Top Community Prompts
Explain it Like I'm 14
Learning to Reason as Action Abstractions with Scalable Mid-Training RL: In Simple Terms
Let's explore this academic paper using simple language and ideas that a 14-year-old can understand.
Overview of the Paper
The paper talks about a way to make smart computer programs, known as LLMs, even smarter. These models need to learn how to make good decisions by taking "actions." The research suggests that helping these models learn the right actions in the middle of their training makes them better at tasks after training.
Key Objectives
The researchers wanted to find out:
- How can we help LLMs make better decisions by teaching them during their mid-training?
- What type of training helps them learn quickly and effectively?
Research Methods
Imagine teaching a robot to solve puzzles by giving it many examples of good solutions. This study uses a similar approach. The researchers used something called "Reinforcement Learning" (RL), which is like giving the robots rewards when they make good decisions, and training it with examples. They focused on helping the model choose smart, high-level actions (like solving whole parts of a puzzle) rather than simple ones (like moving a single puzzle piece).
Main Findings
The study found:
- By teaching the models using examples of useful actions early on, the models become better at making decisions and understanding tasks later.
- When models use high-level actions (like solving complex problems in one step), they learn faster and work more efficiently.
Implications
These findings mean that smart devices, like AI assistants or coding tools, could become even more helpful. They could solve problems faster and more accurately because they've learned to think and plan better by being taught the right actions initially.
By putting these findings into practice, future tech could be smarter and more efficient, benefiting from better mid-training strategies that focus on teaching them intelligent decisions.
In summary, this paper builds an approach to make tech smarter by teaching them strategic actions, leading to improved performance in complex tasks.
Knowledge Gaps
Knowledge gaps, limitations, and open questions
Below is a single, consolidated list of what remains missing, uncertain, or unexplored in the paper, phrased as concrete, actionable items for future research.
- Formal assumptions and scope of the theoretical results are under-specified:
- Precisely state assumptions (e.g., bounded rewards, ergodicity, realizability, function class of policies) required for Theorem 1 (pruning efficiency) and Theorem 3 (RL convergence), and validate them in language-model settings.
- Clarify whether the regret decomposition holds under stochastic environments and partial observability typical of LLM agentic tasks.

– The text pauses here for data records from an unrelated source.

-- ==== Sys2Proof/Laws/Blocks.lean ====
section
/-! SUPPORT. Splitting a byte string into blocks, and compressing the pieces in order. -/

namespace Sys2Proof.Machine

@[simp] theorem takePieces_length (n : Nat) (d : List Byte) : (takePieces n d).length = n := by
  induction n generalizing d with
  | zero => rfl
  | succ n ih => simp [takePieces, ih]

theorem takePieces_flatten (n : Nat) (d : List Byte) : (takePieces n d).flatten = d.take (64 * n) := by
  induction n generalizing d with
  | zero => simp [takePieces]
  | succ n ih =>
    rw [takePieces, List.flatten_cons, ih, show 64 * (n + 1) = 64 + 64 * n by ring, List.take_add]

theorem takePieces_sizes {n : Nat} {d : List Byte} (h : 64 * n ≤ d.length) :
    ∀ x ∈ takePieces n d, x.length = 64 := by
  induction n generalizing d with
  | zero => simp [takePieces]
  | succ n ih =>
    intro x hx
    simp only [takePieces, List.mem_cons] at hx
    rcases hx with rfl | hx
    · simp
      omega
    · exact ih (by simp; omega) x hx

theorem takePieces_append {n : Nat} {d : List Byte} (h : 64 * n ≤ d.length) (e : List Byte) (k : Nat) :
    takePieces (n + k) (d ++ e) = takePieces n d ++ takePieces k (d.drop (64 * n) ++ e) := by
  induction n generalizing d with
  | zero => simp [takePieces]
  | succ n ih =>
    rw [show n + 1 + k = (n + k) + 1 by ring, takePieces, takePieces, List.take_append_of_le_length (by omega),
      List.drop_append_of_le_length (by omega), ih (by simp; omega), List.drop_drop, List.cons_append]
    rw [show 64 + 64 * n = 64 * (n + 1) by omega]

@[simp] theorem fullBlocks_length (d : List Byte) : (fullBlocks d).length = d.length / 64 := by
  simp [fullBlocks]

theorem fullBlocks_sizes (d : List Byte) : ∀ x ∈ fullBlocks d, x.length = 64 :=
  takePieces_sizes (by omega)

@[simp] theorem leftover_length (d : List Byte) : (leftover d).length = d.length % 64 := by
  simp only [leftover, List.length_drop]
  omega

/-- No byte is lost: the blocks and the tail are the byte string. -/
theorem fullBlocks_flatten_leftover (d : List Byte) : (fullBlocks d).flatten ++ leftover d = d := by
  rw [fullBlocks, takePieces_flatten, leftover, List.take_append_drop]

theorem fullBlocks_of_short {d : List Byte} (h : d.length < 64) : fullBlocks d = [] := by
  rw [fullBlocks, Nat.div_eq_of_lt h]
  rfl

theorem leftover_of_short {d : List Byte} (h : d.length < 64) : leftover d = d := by
  rw [leftover, Nat.div_eq_of_lt h]
  rfl

/-- The blocks of two byte strings together: those of the first, then those of its tail and the second. -/
theorem fullBlocks_append (d e : List Byte) :
    fullBlocks (d ++ e) = fullBlocks d ++ fullBlocks (leftover d ++ e) := by
  have hq : (d ++ e).length / 64 = d.length / 64 + (leftover d ++ e).length / 64 := by
    simp only [List.length_append, leftover_length]
    omega
  rw [fullBlocks, hq, takePieces_append (by omega)]
  rfl

theorem leftover_append (d e : List Byte) : leftover (d ++ e) = leftover (leftover d ++ e) := by
  have hq : (d ++ e).length / 64 = d.length / 64 + (leftover d ++ e).length / 64 := by
    simp only [List.length_append, leftover_length]
    omega
  have hd : leftover d ++ e = (d ++ e).drop (64 * (d.length / 64)) := by
    rw [List.drop_append_of_le_length (by omega)]
    rfl
  rw [leftover, hq, Nat.mul_add, ← List.drop_drop, ← hd]
  rfl

theorem fullBlocks_block_append {b : List Byte} (h : b.length = 64) (d : List Byte) :
    fullBlocks (b ++ d) = b :: fullBlocks d := by
  have hl : leftover b = [] := List.drop_of_length_le (by omega)
  rw [fullBlocks_append, hl]
  simp [fullBlocks, h, takePieces, List.take_of_length_le (le_of_eq h)]

theorem leftover_block_append {b : List Byte} (h : b.length = 64) (d : List Byte) :
    leftover (b ++ d) = leftover d := by
  have hl : leftover b = [] := List.drop_of_length_le (by omega)
  rw [leftover_append, hl, List.nil_append]

theorem compressBytes_ok (w : StateWords) {d : List Byte} (h : d.length = 64) :
    compressBytes w d = .ok (compress w ⟨d, h⟩) := by
  simp [compressBytes, formBlock, h]

/-- Pieces of 64 bytes always compress. -/
theorem compressAll_ok (w : StateWords) {ds : List (List Byte)} (h : ∀ x ∈ ds, x.length = 64) :
    ∃ w', compressAll w ds = .ok w' := by
  induction ds generalizing w with
  | nil => exact ⟨w, rfl⟩
  | cons d ds ih =>
    simp only [compressAll, compressBytes_ok w (h d (List.mem_cons_self ..))]
    exact ih _ fun x hx => h x (List.mem_cons_of_mem _ hx)

theorem compressAll_append (w : StateWords) (ds es : List (List Byte)) :
    compressAll w (ds ++ es) =
      match compressAll w ds with
      | .error e => .error e
      | .ok u => compressAll u es := by
  induction ds generalizing w with
  | nil => rfl
  | cons d ds ih =>
    simp only [List.cons_append, compressAll]
    cases compressBytes w d with
    | error e => rfl
    | ok u => exact ih u

end Sys2Proof.Machine
end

- Practical measurability of the “minimal size of an ε‑optimal action subset” remains unaddressed:
- Develop methods to estimate or bound for real code and language domains, and empirically test how it correlates with sample complexity and performance.
- Missing connection between RA3 and the pruning efficiency bound:
- Provide theoretical or empirical evidence that RA3 actually reduces pruning error (i.e., approximates a near-optimal action subset) relative to NTP, beyond observed CE loss and benchmark scores.
- Convergence analysis misalignment with the RLVR setting:
- Theorem 3 analyzes multi-step MDPs, yet RLVR is formulated as single-step outcome reward; quantify how temporal abstractions affect convergence and sample efficiency in single-step RLVR where the external horizon is 1 but the internal generation horizon is long.
- Limited latent space design:
- The implemented latent space is restricted to two tags (“act” as newline and “think” as comment). Investigate richer, multi-level action abstractions (e.g., options with initiation/termination sets, subroutine graphs, semantic blocks) and compare their impact on pruning and RL convergence.
- Option termination and initiation are not explicitly learned:
- Introduce and evaluate learned termination conditions and initiation sets for latent actions so that options can persist across variable-length spans in generation, rather than relying on a single “act” token to implicitly terminate “think”.
- Prior design for latents is heuristic and static:
- Explore adaptive or learned priors (instead of fixed delta-plus-uniform) and study how prior misspecification affects temporal consistency, interpretability, and training stability.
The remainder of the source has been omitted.